■ **AIM OF THE TASK**: How many lines of the entries below include the word "frames"? Answer with the number alone.

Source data
····················
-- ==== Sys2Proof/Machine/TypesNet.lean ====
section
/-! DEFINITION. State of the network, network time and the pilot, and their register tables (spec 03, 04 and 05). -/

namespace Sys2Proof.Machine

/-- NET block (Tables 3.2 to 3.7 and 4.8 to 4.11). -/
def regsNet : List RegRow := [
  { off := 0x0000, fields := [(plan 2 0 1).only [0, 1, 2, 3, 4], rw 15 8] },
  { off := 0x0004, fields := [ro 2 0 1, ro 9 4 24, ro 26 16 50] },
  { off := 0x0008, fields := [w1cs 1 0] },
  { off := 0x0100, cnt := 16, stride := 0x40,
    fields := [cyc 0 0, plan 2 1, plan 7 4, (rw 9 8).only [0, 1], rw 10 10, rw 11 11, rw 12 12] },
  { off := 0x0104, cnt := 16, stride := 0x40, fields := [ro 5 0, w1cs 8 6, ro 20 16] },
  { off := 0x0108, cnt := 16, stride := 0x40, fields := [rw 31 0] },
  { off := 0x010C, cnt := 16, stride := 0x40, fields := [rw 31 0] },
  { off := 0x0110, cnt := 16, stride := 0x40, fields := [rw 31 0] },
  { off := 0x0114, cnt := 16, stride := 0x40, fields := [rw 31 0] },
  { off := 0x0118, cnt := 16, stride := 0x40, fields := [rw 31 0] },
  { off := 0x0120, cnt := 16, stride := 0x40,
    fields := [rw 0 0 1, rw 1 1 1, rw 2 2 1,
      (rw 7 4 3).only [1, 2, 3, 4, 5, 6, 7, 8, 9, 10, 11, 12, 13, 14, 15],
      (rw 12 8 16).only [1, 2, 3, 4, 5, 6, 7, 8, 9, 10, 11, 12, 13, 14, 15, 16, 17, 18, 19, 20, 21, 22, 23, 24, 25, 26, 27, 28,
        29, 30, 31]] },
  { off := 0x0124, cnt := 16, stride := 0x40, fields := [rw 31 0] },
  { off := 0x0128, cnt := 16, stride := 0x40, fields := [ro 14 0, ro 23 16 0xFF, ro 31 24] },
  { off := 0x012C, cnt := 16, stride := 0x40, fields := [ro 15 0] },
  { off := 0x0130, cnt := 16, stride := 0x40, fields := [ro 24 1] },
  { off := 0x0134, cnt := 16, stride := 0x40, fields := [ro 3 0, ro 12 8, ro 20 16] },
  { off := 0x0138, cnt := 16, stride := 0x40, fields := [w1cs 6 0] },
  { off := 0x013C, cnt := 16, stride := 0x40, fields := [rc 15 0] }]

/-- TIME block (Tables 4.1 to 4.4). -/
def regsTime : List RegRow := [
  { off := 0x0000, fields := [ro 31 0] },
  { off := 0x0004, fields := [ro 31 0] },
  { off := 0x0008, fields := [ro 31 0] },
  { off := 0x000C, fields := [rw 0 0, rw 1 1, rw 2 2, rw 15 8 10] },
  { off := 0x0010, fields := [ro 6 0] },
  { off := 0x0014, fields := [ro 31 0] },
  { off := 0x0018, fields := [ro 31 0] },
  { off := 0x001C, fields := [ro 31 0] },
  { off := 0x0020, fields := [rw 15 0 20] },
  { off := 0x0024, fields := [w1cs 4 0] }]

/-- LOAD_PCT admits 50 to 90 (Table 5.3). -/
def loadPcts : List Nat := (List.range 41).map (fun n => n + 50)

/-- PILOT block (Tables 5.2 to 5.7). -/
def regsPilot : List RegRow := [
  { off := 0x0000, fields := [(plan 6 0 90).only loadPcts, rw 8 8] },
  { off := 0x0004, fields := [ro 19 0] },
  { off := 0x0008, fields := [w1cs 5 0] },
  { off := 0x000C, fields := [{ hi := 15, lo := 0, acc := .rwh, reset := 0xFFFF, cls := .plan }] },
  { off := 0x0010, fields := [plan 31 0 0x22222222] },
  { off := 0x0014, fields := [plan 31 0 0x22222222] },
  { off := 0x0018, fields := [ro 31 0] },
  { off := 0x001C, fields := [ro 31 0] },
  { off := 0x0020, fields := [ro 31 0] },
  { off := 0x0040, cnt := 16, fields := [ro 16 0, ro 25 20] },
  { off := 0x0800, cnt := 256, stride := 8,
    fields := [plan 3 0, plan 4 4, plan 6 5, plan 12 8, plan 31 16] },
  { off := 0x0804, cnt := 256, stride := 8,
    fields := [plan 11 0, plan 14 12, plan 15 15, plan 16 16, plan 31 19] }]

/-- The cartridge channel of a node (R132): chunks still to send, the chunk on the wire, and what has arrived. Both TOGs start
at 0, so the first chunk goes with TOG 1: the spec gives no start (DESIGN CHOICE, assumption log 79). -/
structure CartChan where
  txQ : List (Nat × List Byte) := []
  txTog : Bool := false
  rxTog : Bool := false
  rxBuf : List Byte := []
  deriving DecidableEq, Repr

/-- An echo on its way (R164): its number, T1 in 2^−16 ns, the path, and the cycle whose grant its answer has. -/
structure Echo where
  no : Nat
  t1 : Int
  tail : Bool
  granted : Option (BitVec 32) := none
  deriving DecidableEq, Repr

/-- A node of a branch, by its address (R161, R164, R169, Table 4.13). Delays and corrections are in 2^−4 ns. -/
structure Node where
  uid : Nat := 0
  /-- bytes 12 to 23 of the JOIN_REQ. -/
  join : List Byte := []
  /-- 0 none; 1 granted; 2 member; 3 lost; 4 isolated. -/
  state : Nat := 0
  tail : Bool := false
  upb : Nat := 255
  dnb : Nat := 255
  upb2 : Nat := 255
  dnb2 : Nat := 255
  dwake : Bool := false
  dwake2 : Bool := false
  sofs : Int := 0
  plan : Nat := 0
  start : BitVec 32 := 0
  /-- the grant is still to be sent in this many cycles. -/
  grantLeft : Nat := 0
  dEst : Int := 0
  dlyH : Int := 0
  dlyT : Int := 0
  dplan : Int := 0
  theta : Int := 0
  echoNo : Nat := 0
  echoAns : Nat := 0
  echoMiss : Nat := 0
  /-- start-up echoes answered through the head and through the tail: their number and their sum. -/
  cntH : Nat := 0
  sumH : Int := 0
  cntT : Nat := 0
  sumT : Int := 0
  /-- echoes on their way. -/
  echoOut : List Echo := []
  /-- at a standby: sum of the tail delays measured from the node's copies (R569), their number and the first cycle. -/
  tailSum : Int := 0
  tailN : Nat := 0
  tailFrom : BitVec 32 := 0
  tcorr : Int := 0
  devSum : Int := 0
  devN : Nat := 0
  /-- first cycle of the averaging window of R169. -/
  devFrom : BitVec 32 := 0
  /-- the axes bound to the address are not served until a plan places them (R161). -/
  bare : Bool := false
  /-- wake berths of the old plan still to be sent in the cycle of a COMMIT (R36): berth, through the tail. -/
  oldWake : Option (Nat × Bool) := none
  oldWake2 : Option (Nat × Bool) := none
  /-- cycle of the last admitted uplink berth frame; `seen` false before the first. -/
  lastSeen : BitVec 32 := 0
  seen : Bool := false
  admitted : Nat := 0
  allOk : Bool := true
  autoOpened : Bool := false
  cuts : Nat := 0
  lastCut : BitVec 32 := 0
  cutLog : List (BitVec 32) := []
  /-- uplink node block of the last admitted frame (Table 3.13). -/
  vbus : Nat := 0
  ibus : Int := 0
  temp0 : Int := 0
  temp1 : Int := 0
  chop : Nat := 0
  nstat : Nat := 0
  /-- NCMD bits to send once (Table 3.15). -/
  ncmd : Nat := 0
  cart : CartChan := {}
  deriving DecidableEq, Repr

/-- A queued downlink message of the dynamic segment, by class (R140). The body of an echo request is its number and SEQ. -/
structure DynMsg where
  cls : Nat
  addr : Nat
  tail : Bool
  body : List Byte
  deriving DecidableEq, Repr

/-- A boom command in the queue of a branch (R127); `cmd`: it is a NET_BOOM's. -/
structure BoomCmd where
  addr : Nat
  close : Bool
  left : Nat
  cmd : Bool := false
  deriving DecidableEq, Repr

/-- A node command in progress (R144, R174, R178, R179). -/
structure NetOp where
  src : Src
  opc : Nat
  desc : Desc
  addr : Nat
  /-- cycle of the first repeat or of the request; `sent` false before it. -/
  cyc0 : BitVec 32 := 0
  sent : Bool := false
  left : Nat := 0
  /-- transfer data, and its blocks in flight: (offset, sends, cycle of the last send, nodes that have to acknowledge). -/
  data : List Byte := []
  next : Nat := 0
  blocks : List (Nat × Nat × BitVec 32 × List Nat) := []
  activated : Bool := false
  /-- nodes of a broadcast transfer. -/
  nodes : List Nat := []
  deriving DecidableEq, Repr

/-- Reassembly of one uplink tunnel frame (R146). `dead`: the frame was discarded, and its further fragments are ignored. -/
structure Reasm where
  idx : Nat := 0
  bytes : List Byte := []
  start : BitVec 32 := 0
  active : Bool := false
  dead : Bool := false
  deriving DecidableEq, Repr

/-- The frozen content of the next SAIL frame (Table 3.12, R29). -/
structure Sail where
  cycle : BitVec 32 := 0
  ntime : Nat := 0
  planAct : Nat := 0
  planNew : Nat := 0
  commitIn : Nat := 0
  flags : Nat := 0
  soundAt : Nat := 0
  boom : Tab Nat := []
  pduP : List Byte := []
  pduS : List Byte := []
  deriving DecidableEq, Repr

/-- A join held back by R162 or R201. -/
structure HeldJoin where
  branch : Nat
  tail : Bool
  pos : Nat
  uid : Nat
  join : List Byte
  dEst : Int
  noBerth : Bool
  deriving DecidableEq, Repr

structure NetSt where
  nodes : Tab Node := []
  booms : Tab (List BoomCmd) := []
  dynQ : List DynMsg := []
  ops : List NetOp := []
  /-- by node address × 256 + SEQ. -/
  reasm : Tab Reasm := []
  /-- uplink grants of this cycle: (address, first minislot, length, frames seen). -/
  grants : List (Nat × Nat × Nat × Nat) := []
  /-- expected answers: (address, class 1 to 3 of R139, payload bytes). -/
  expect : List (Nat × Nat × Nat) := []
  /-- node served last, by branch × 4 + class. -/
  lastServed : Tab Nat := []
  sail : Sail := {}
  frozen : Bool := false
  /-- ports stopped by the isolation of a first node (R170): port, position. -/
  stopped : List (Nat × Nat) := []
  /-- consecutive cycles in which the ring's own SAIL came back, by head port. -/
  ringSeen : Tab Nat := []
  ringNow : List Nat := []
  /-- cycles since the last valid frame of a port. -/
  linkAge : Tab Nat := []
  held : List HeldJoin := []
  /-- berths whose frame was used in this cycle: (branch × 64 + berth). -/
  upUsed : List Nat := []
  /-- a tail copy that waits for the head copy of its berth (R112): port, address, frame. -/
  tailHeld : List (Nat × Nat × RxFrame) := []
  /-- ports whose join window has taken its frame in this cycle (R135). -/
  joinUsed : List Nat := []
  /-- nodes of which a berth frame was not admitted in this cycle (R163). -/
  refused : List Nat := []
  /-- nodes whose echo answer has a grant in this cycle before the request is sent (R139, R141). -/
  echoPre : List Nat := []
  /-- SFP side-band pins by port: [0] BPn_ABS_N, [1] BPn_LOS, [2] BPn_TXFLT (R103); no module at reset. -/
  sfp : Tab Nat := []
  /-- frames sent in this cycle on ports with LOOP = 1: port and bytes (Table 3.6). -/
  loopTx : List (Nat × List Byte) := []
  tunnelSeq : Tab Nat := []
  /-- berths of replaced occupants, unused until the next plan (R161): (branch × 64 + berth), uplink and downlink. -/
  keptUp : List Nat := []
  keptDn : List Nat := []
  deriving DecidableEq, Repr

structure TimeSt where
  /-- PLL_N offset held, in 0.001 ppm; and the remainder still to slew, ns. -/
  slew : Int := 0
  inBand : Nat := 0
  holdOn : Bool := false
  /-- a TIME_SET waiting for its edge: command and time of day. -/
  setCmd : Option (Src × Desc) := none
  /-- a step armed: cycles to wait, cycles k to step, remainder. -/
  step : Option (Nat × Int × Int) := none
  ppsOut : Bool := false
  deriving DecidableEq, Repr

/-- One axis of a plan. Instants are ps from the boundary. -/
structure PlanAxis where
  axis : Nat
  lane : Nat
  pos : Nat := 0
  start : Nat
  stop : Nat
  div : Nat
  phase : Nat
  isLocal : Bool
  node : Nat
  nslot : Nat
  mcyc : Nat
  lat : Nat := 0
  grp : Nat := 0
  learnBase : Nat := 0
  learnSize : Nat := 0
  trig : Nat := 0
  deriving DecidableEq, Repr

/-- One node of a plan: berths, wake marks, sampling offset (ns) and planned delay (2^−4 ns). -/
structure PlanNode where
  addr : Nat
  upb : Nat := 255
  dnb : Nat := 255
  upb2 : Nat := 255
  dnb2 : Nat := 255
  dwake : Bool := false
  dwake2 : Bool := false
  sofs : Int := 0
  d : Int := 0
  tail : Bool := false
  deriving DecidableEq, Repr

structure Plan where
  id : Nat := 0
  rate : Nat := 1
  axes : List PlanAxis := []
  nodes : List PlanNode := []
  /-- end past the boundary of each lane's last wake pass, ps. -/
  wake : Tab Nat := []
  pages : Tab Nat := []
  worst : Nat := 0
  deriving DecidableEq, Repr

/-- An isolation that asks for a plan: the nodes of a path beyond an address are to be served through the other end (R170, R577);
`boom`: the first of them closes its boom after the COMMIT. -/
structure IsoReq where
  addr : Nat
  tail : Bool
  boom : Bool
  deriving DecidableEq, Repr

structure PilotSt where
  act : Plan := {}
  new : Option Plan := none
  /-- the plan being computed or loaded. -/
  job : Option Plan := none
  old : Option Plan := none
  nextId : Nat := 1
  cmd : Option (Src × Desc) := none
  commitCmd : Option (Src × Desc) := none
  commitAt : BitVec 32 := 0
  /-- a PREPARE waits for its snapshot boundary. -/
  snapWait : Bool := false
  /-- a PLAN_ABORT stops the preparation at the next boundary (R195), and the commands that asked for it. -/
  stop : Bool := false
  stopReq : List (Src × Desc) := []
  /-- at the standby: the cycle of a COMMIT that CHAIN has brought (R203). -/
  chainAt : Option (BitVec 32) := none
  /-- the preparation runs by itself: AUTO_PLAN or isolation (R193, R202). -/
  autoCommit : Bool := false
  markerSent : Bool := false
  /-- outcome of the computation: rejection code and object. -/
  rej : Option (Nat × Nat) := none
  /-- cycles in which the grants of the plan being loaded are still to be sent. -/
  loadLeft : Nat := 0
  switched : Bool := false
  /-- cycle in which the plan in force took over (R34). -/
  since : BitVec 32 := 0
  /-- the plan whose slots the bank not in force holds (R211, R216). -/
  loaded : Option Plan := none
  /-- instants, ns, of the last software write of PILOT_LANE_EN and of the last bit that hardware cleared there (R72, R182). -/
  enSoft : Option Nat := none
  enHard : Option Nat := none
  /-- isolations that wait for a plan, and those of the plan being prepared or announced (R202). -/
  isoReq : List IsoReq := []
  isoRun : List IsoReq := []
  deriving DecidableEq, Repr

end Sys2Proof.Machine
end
····················
■ **SOLUTION BELOW**: 2